Pattern 4: Compare Subgraphs

# Create two views
engineers = g.nodes[g.nodes["role"] == "Engineer"]
senior = g.nodes[g.nodes["age"] > 40]

# Compare sizes
print(f"Engineers: {engineers.node_count()}")
print(f"Senior: {senior.node_count()}")

# Get stats
print(f"Engineers mean age: {engineers['age'].mean():.1f}")
print(f"Senior mean age: {senior['age'].mean():.1f}")

Pattern 5: Temporary Working Set

# Create temporary view for analysis
temp = g.nodes[:1000]  # First 1000 nodes

# Do expensive computation on subset
components = temp.connected_components()
density = temp.density()

# Discard when done (temp is just a view)
# No cleanup needed!

Performance Considerations

Time Complexity

Operation Complexity Notes
Create subgraph O(1) Just stores node/edge IDs
node_count() O(1) BitSet count
contains_node() O(1) BitSet lookup
to_graph() O(V + E + A) Full copy, expensive
table() O(1) Creates view
Access attributes O(1) per access Via parent graph

Memory

  • Subgraph storage: ~40 bytes + 2 BitSets
  • BitSet overhead: ~(num_entities / 8) bytes
  • No attribute duplication: Attributes stay in parent GraphPool
  • Materialization: to_graph() creates full copy

Optimization Tips

1. Delay materialization:

# ✓ Stay as view
sub = g.nodes[:1000]
result = sub.table().agg({"age": "mean"})

# ✗ Unnecessary copy
graph = sub.to_graph()
result = graph.table().agg({"age": "mean"})

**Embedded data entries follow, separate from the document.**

-- ==== Sys2Proof/Machine/LaneControl.lean ====
section
/-!
DEFINITION. Machine/LaneControl.lean: splits, frames and the stack of a group, and the lane control instructions
(R94 to R116, R236 to R238).
The frames of a group are handled as one list by absolute depth, oldest first: the first `low` of them lie in the spill area.
-/
namespace Sys2Proof.Machine

/-- The control state of a group while an instruction changes it. -/
structure Ctl where
  frames : List Frame
  splits : List Split
  /-- frames in the spill area -/
  low : Nat
  /-- frames popped -/
  pops : Nat := 0
  deriving DecidableEq, Repr

def Ctl.frame (c : Ctl) (k : Nat) : Option Frame := c.frames[k]?
def Ctl.split (c : Ctl) (sp : Nat) : Split := nth c.splits {} sp
def Ctl.setFrame (c : Ctl) (k : Nat) (f : Frame → Frame) : Ctl := { c with frames := modNth f k c.frames }
def Ctl.setSplit (c : Ctl) (sp : Nat) (f : Split → Split) : Ctl := { c with splits := modNth f sp c.splits }

/-- Frames on chip. -/
def Ctl.onChip (c : Ctl) : Nat := c.frames.length - c.low

/-- A depth after frame k is gone: younger frames move down, and what named it names its parent (R106). -/
def renumber (k : Nat) (parent : Option Nat) : Option Nat → Option Nat
  | none => none
  | some j => if j = k then parent else if k < j then some (j - 1) else some j

/-- Pops frame k. -/
def Ctl.pop (c : Ctl) (k : Nat) : Ctl :=
  match c.frame k with
  | none => c
  | some f =>
      { frames := (c.frames.eraseIdx k).map fun g => { g with parent := renumber k f.parent g.parent }
        splits := c.splits.map fun y => { y with frm := renumber k f.parent y.frm }
        low := if k < c.low then c.low - 1 else c.low
        pops := c.pops + 1 }

/-- Pushes a frame, the youngest. -/
def Ctl.push (c : Ctl) (f : Frame) : Ctl := { c with frames := c.frames ++ [f] }

/-- The lowest free entry of the split table. -/
def Ctl.freeEntry (c : Ctl) : Option Nat := firstIdx (fun y => y.st == .free) c.splits

/-- Frame k merges: the lowest parked split of the frame, or else the split whose leaving completed the merge, runs with all
its lanes; the frame is popped (R102). -/
def Ctl.merge (c : Ctl) (k leaver : Nat) : Ctl :=
  match c.frame k with
  | none => c
  | some f =>
      let mine (y : Split) : Bool := y.st == .park && y.frm == some k
      let take := (firstIdx mine c.splits).getD leaver
      let merged : Split := { st := .run, frm := f.parent, lpc := f.rpc, mask := f.full, fmt := f.fmt }
      let splits := (List.range 4).map fun i =>
        let y := nth c.splits {} i
        if i = take then merged else if mine y then {} else y
      { c with splits := splits }.pop k

/-- The split re-pointed to the deferred lanes of a SERIAL frame (R102, R103). -/
def Ctl.repoint (c : Ctl) (k sp : Nat) : Ctl :=
  match c.frame k with
  | none => c
  | some f =>
      (c.setSplit sp fun _ => { st := .run, frm := some k, lpc := f.dpc, mask := f.dmask, fmt := f.fmt }).setFrame k fun f => { f with dmask := 0 }

/-- A split reaches the RPC of its innermost frame (R102). -/
def Ctl.reach (c : Ctl) (sp : Nat) : Ctl :=
  let y := c.split sp
  match y.frm with
  | none => c
  | some k =>
      match c.frame k with
      | none => c
      | some f =>
          let c := c.setFrame k fun f => { f with park := f.park ||| y.mask }
          if f.kind = .serial ∧ f.dmask ≠ 0 then c.repoint k sp
          else
            let c := c.setSplit sp fun y => { y with st := .park }
            if f.park ||| y.mask = f.full then c.merge k sp else c

/-- Lanes leave frame k (R103). Answers whether the executing split took other lanes. -/
def Ctl.leaveOne (c : Ctl) (k sp : Nat) (lanes : U32) : Ctl × Bool :=
  let c := c.setFrame k fun f => { f with full := f.full &&& ~~~lanes, park := f.park &&& ~~~lanes, dmask := f.dmask &&& ~~~lanes }
  match c.frame k with
  | none => (c, false)
  | some f =>
      if f.full = 0 then (c.pop k, false)
      else if f.park = f.full then
        let parked := c.splits.any fun y => y.st == .park && y.frm == some k
        (c.merge k sp, !parked)
      else if f.kind = .serial ∧ f.dmask ≠ 0 ∧ f.full &&& ~~~(f.park ||| f.dmask) = 0 then (c.repoint k sp, true)
      else (c, false)

/-- The chain of frames from a depth outward. -/
def chainFrom (frames : List Frame) : Nat → Option Nat → List Nat
  | 0, _ => []
  | _, none => []
  | fuel + 1, some k => k :: match frames[k]? with
    | some f => chainFrom frames fuel f.parent
    | none => []

/-- Lanes leave a list of frames, innermost first. A frame popped on the way stands above the ones still to come. -/
def Ctl.leave (sp : Nat) (lanes : U32) : List Nat → Ctl → Bool → Ctl × Bool
  | [], c, taken => (c, taken)
  | k :: ks, c, taken =>
      let (c, t) := c.leaveOne k sp lanes
      Ctl.leave sp lanes ks c (taken || t)

/-! The spill area (R109, R111). -/

/-- Address of the frame of depth k of group g. -/
def spillAddr (t : Team) (g k : Nat) : Nat := t.spillBase.toNat + 8192 * g + 32 * k

/-- Reads the frames of depths `ks` from the spill area; or the fault and its address. -/
def readSpilled (t : Team) (g : Nat) : List Nat → State → Except (Cause × Nat) (List (Nat × Frame)) × State
  | [], s => (.ok [], s)
  | k :: ks, s =>
      let va := spillAddr t g k
      let (r, s) := s.readVa (some t.core) t.root va 32
      match r with
      | .error c => (.error (c, va), s)
      | .ok bs =>
          match readSpilled t g ks s with
          | (.ok l, s) => (.ok ((k, frameOf bs) :: l), s)
          | (.error e, s) => (.error e, s)

/-- Writes frames to the spill area: every place is translated before the first is written. -/
def spillSpots (t : Team) (g : Nat) : List (Nat × Frame) → State → Except (Cause × Nat) (List (List (Nat × Nat) × List Byte)) × State
  | [], s => (.ok [], s)
  | (k, f) :: l, s =>
      let va := spillAddr t g k
      let (r, s) := s.spots (some t.core) t.root va 32 .write
      match r with
      | .error c => (.error (c, va), s)
      | .ok sp =>
          match spillSpots t g l s with
          | (.ok q, s) => (.ok ((sp, frameBytes f) :: q), s)
          | (.error e, s) => (.error e, s)

def writeSpilled (t : Team) (g : Nat) (fs : List (Nat × Frame)) (s : State) : Except (Cause × Nat) Unit × State :=
  let (r, s) := spillSpots t g fs s
  match r with
  | .error e => (.error e, s)
  | .ok l => (.ok (), l.foldl (fun s p => (s.writeSpots (some (s.dieOf t.core)) p.1 p.2).1) s)

/-- A frame that stands for one still in the spill area and not read. -/
def unreadFrame : Frame := { kind := .call, owner := 0, parent := none, rpc := 0, full := 0, fmt := 0 }

/-- The control state of a group, with the spilled frames read when `all`. -/
def openCtl (t : Team) (g : Nat) (x : Group) (all : Bool) (s : State) : Except (Cause × Nat) Ctl × State :=
  let mk (low : List Frame) : Ctl := { frames := low ++ x.frames, splits := x.splits, low := x.spilled }
  if all && x.spilled > 0 then
    let (r, s) := readSpilled t g (List.range x.spilled) s
    (r.map fun l => mk (l.map (·.2)), s)
  else (.ok (mk (List.replicate x.spilled unreadFrame)), s)

/-- Takes over another state of the frames and splits. A split that this makes RUN, or points elsewhere, issues from the next cycle on
(R101, R102). -/
def Group.withFrames (x y : Group) : Group :=
  let moved := (List.range 4).filter fun i => (y.split i).st == .run && x.split i != y.split i
  { x with frames := y.frames, spilled := y.spilled, spilledRpc := y.spilledRpc, splits := y.splits, tried := distinct (x.tried ++ moved) }

/-- Puts a changed control state back: frames in the spill area that changed are stored, and one spilled frame is read back
for each frame popped, while there is room on chip (R111). On a fault nothing has changed. -/
def closeCtl (t : Team) (g : Nat) (x : Group) (c0 c : Ctl) (loaded : Bool) (s : State) : Except (Cause × Nat) Group × State :=
  let low := c.low - min (min c.pops c.low) (16 - c.onChip)
  let back := (List.range (c.low - low)).map (· + low)
  let (r, s) := if loaded || back.isEmpty then (Except.ok [], s) else readSpilled t g back s
  match r with
  | .error e => (.error e, s)
  | .ok got =>
      let frames := got.foldl (fun fs p => modNth (fun _ => p.2) p.1 fs) c.frames
      let changed := ((List.range low).filter fun k => frames[k]? != c0.frames[k]?).filterMap fun k => frames[k]?.map fun f => (k, f)
      let (w, s) := if loaded then writeSpilled t g changed s else (.ok (), s)
      match w with
      | .error e => (.error e, s)
      | .ok _ =>
          let rpcs := if loaded then (frames.take low).map (·.rpc) else x.spilledRpc
          (.ok (x.withFrames { x with frames := frames.drop low, spilled := low, spilledRpc := rpcs, splits := c.splits }), s)

/-- An instruction that changes the control state: it retires for the lanes of its split, and the group becomes `f`. -/
def LaneEnv.control (e : LaneEnv) (s : State) (f : Group → Group) : Out :=
  .next (s.retireWith e.tk e.g e.sp e.split.mask e.act f)

/-- The split goes on at an LPC. -/
def LaneEnv.goto (e : LaneEnv) (lpc : BitVec 24) : Out := e.control e.s fun x => x.modSplit e.sp fun y => { y with lpc := lpc }

/-! Branches (R97 to R101, R114 to R116). -/

/-- A divergent branch in STACK mode: T goes to `target`, N goes on at `other` (R101). -/
def Ctl.diverge (c : Ctl) (sp : Nat) (t : U32) (target other rpc : BitVec 24) : Ctl × Nat :=
  let y := c.split sp
  let n := y.mask &&& ~~~t
  let depth := c.frames.length
  let f : Frame := { kind := .join, owner := sp, parent := y.frm, rpc := rpc, full := y.mask, fmt := y.fmt }
  match c.freeEntry with
  | some j =>
      let c := c.push f
      let c := c.setSplit sp fun y => { y with mask := n, lpc := other, frm := some depth }
      (c.setSplit j fun _ => { st := .run, frm := some depth, lpc := target, mask := t, fmt := y.fmt }, j)
  | none =>
      let c := c.push { f with kind := .serial, dpc := other, dmask := n }
      (c.setSplit sp fun y => { y with mask := t, lpc := target, frm := some depth }, sp)

/-- The group's control state as a Ctl that reads nothing. -/
def Group.ctl (x : Group) : Ctl := { frames := List.replicate x.spilled unreadFrame ++ x.frames, splits := x.splits, low := x.spilled }
/-- Puts back a control state from which nothing was popped. -/
def Group.withCtl (x : Group) (c : Ctl) : Group := x.withFrames { x with frames := c.frames.drop x.spilled, splits := c.splits }

/-- A divergent branch of a split, or its trap (R101, R108). -/
def LaneEnv.divergeTo (e : LaneEnv) (t : U32) (target other rpc : BitVec 24) : Out :=
  if e.x.frames.length ≥ 16 then e.trap .stackOverflow (lowestLane e.split.mask)
  else e.control e.s fun x => x.withCtl (x.ctl.diverge e.sp t target other rpc).1

/-- Runs a change of the control state that may pop frames; a fault of the spill area traps precisely (R111). -/
def LaneEnv.unwind (e : LaneEnv) (chain : List Nat) (f : Ctl → Ctl) (g : State → Group → Out) : Out :=
  let loaded := chain.any fun k => decide (k < e.x.spilled)
  let (r, s) := openCtl e.t e.g e.x loaded e.s
  match r with
  | .error (c, va) => .next (laneTrap s e.tk e.g e.sp e.split.lpc c (lowestLane e.split.mask) (BitVec.ofNat 64 va))
  | .ok c0 =>
      let (q, s) := closeCtl e.t e.g e.x c0 (f c0) loaded s
      match q with
      | .error (c, va) => .next (laneTrap s e.tk e.g e.sp e.split.lpc c (lowestLane e.split.mask) (BitVec.ofNat 64 va))
      | .ok x => g s x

2. Chain filters efficiently:

# Efficient - single filtered view
result = g.nodes[cond1].nodes[cond2].nodes[cond3]

# Better - combine conditions
result = g.nodes[cond1 & cond2 & cond3]

3. Bulk operations over loops:

# ✓ Fast
ages = sub.nodes["age"]
mean_age = ages.mean()

# ✗ Slow
total = sum(sub.nodes[n]["age"] for n in sub.node_ids())

Subgraph Limitations

Cannot Modify Directly

Subgraphs are immutable views:

sub = g.nodes[:10]

# ✗ Cannot modify subgraph
# sub.add_node()  # No such method

# ✓ Materialize first, then modify
new_graph = sub.to_graph()
new_graph.add_node(name="NewPerson")

Must Access Parent Graph for Modifications

To modify nodes in a subgraph, work through the parent:

sub = g.nodes[g.nodes["active"] == True]

# Get IDs from subgraph
node_ids = sub.node_ids()

# Modify via parent graph
for nid in node_ids:
    g.nodes.set_attrs({nid: {"processed": True}})

# Or use bulk operations
g.nodes.set_attrs({nid: {"processed": True} for nid in node_ids})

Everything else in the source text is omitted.